How to spawn parallel child processes on a multi-processor system?

tatlar picture tatlar · May 19, 2009 · Viewed 54.9k times · Source

I have a Python script that I want to use as a controller to another Python script. I have a server with 64 processors, so want to spawn up to 64 child processes of this second Python script. The child script is called:

$ python create_graphs.py --name=NAME

where NAME is something like XYZ, ABC, NYU etc.

In my parent controller script I retrieve the name variable from a list:

my_list = [ 'XYZ', 'ABC', 'NYU' ]

So my question is, what is the best way to spawn off these processes as children? I want to limit the number of children to 64 at a time, so need to track the status (if the child process has finished or not) so I can efficiently keep the whole generation running.

I looked into using the subprocess package, but rejected it because it only spawns one child at a time. I finally found the multiprocessor package, but I admit to being overwhelmed by the whole threads vs. subprocesses documentation.

Right now, my script uses subprocess.call to only spawn one child at a time and looks like this:

#!/path/to/python
import subprocess, multiprocessing, Queue
from multiprocessing import Process

my_list = [ 'XYZ', 'ABC', 'NYU' ]

if __name__ == '__main__':
    processors = multiprocessing.cpu_count()

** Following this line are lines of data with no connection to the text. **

@[simp] theorem I_setResultAndFlag (X : Reg) (v : Byte) (b : Bool) : (s.setResultAndFlag X v b).I = s.I := by
  unfold setResultAndFlag; split <;> rfl
@[simp] theorem pc_setResultAndFlag (X : Reg) (v : Byte) (b : Bool) : (s.setResultAndFlag X v b).pc = s.pc := by
  unfold setResultAndFlag; split <;> rfl
@[simp] theorem sp_setResultAndFlag (X : Reg) (v : Byte) (b : Bool) : (s.setResultAndFlag X v b).sp = s.sp := by
  unfold setResultAndFlag; split <;> rfl
@[simp] theorem stack_setResultAndFlag (X : Reg) (v : Byte) (b : Bool) : (s.setResultAndFlag X v b).stack = s.stack := by
  unfold setResultAndFlag; split <;> rfl
@[simp] theorem dt_setResultAndFlag (X : Reg) (v : Byte) (b : Bool) : (s.setResultAndFlag X v b).dt = s.dt := by
  unfold setResultAndFlag; split <;> rfl
@[simp] theorem st_setResultAndFlag (X : Reg) (v : Byte) (b : Bool) : (s.setResultAndFlag X v b).st = s.st := by
  unfold setResultAndFlag; split <;> rfl
@[simp] theorem ram_setResultAndFlag (X : Reg) (v : Byte) (b : Bool) : (s.setResultAndFlag X v b).ram = s.ram := by
  unfold setResultAndFlag; split <;> rfl
@[simp] theorem fb_setResultAndFlag (X : Reg) (v : Byte) (b : Bool) : (s.setResultAndFlag X v b).fb = s.fb := by
  unfold setResultAndFlag; split <;> rfl
@[simp] theorem key_setResultAndFlag (X : Reg) (v : Byte) (b : Bool) : (s.setResultAndFlag X v b).key = s.key := by
  unfold setResultAndFlag; split <;> rfl
@[simp] theorem fbChanged_setResultAndFlag (X : Reg) (v : Byte) (b : Bool) : (s.setResultAndFlag X v b).fbChanged = s.fbChanged := by
  unfold setResultAndFlag; split <;> rfl
@[simp] theorem unknown_setResultAndFlag (X : Reg) (v : Byte) (b : Bool) : (s.setResultAndFlag X v b).unknown = s.unknown := by
  unfold setResultAndFlag; split <;> rfl
@[simp] theorem faulted_setResultAndFlag (X : Reg) (v : Byte) (b : Bool) : (s.setResultAndFlag X v b).faulted = s.faulted := by
  unfold setResultAndFlag; split <;> rfl
@[simp] theorem draws_setResultAndFlag (X : Reg) (v : Byte) (b : Bool) : (s.setResultAndFlag X v b).draws = s.draws := by
  unfold setResultAndFlag; split <;> rfl
@[simp] theorem slot_setResultAndFlag (X : Reg) (v : Byte) (b : Bool) (k : Nat) :
    (s.setResultAndFlag X v b).slot k = s.slot k := by
  simp [slot]
@[simp] theorem keyDown_setResultAndFlag (X : Reg) (v : Byte) (b : Bool) (k : Nat) :
    (s.setResultAndFlag X v b).keyDown k = s.keyDown k := by
  simp [keyDown]

/-! ### skipIf -/

/-- A skip moves only `pc`, by 2 or not at all (R130). -/
@[simp] theorem pc_skipIf (c : Bool) : (s.skipIf c).pc = if c then s.pc + 2 else s.pc := by
  unfold skipIf; split <;> rfl
@[simp] theorem x_skipIf (c : Bool) : (s.skipIf c).x = s.x := by
  unfold skipIf; split <;> rfl
@[simp] theorem I_skipIf (c : Bool) : (s.skipIf c).I = s.I := by
  unfold skipIf; split <;> rfl
@[simp] theorem sp_skipIf (c : Bool) : (s.skipIf c).sp = s.sp := by
  unfold skipIf; split <;> rfl
@[simp] theorem stack_skipIf (c : Bool) : (s.skipIf c).stack = s.stack := by
  unfold skipIf; split <;> rfl
@[simp] theorem dt_skipIf (c : Bool) : (s.skipIf c).dt = s.dt := by
  unfold skipIf; split <;> rfl
@[simp] theorem st_skipIf (c : Bool) : (s.skipIf c).st = s.st := by
  unfold skipIf; split <;> rfl
@[simp] theorem ram_skipIf (c : Bool) : (s.skipIf c).ram = s.ram := by
  unfold skipIf; split <;> rfl
@[simp] theorem fb_skipIf (c : Bool) : (s.skipIf c).fb = s.fb := by
  unfold skipIf; split <;> rfl
@[simp] theorem key_skipIf (c : Bool) : (s.skipIf c).key = s.key := by
  unfold skipIf; split <;> rfl
@[simp] theorem fbChanged_skipIf (c : Bool) : (s.skipIf c).fbChanged = s.fbChanged := by
  unfold skipIf; split <;> rfl
@[simp] theorem unknown_skipIf (c : Bool) : (s.skipIf c).unknown = s.unknown := by
  unfold skipIf; split <;> rfl
@[simp] theorem faulted_skipIf (c : Bool) : (s.skipIf c).faulted = s.faulted := by
  unfold skipIf; split <;> rfl
@[simp] theorem draws_skipIf (c : Bool) : (s.skipIf c).draws = s.draws := by
  unfold skipIf; split <;> rfl
@[simp] theorem reg_skipIf (c : Bool) (k : Reg) : (s.skipIf c).reg k = s.reg k := by
  simp [reg]
@[simp] theorem slot_skipIf (c : Bool) (k : Nat) : (s.skipIf c).slot k = s.slot k := by
  simp [slot]
@[simp] theorem keyDown_skipIf (c : Bool) (k : Nat) : (s.skipIf c).keyDown k = s.keyDown k := by
  simp [keyDown]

    for i in range(len(my_list)):
        if( i < processors ):
             cmd = ["python", "/path/to/create_graphs.py", "--name="+ my_list[i]]
             child = subprocess.call( cmd, shell=False )

I really want it to spawn up 64 children at a time. In other stackoverflow questions I saw people using Queue, but it seems like that creates a performance hit?

Answer

Nadia Alramli picture Nadia Alramli · May 19, 2009

What you are looking for is the process pool class in multiprocessing.

import multiprocessing
import subprocess

def work(cmd):
    return subprocess.call(cmd, shell=False)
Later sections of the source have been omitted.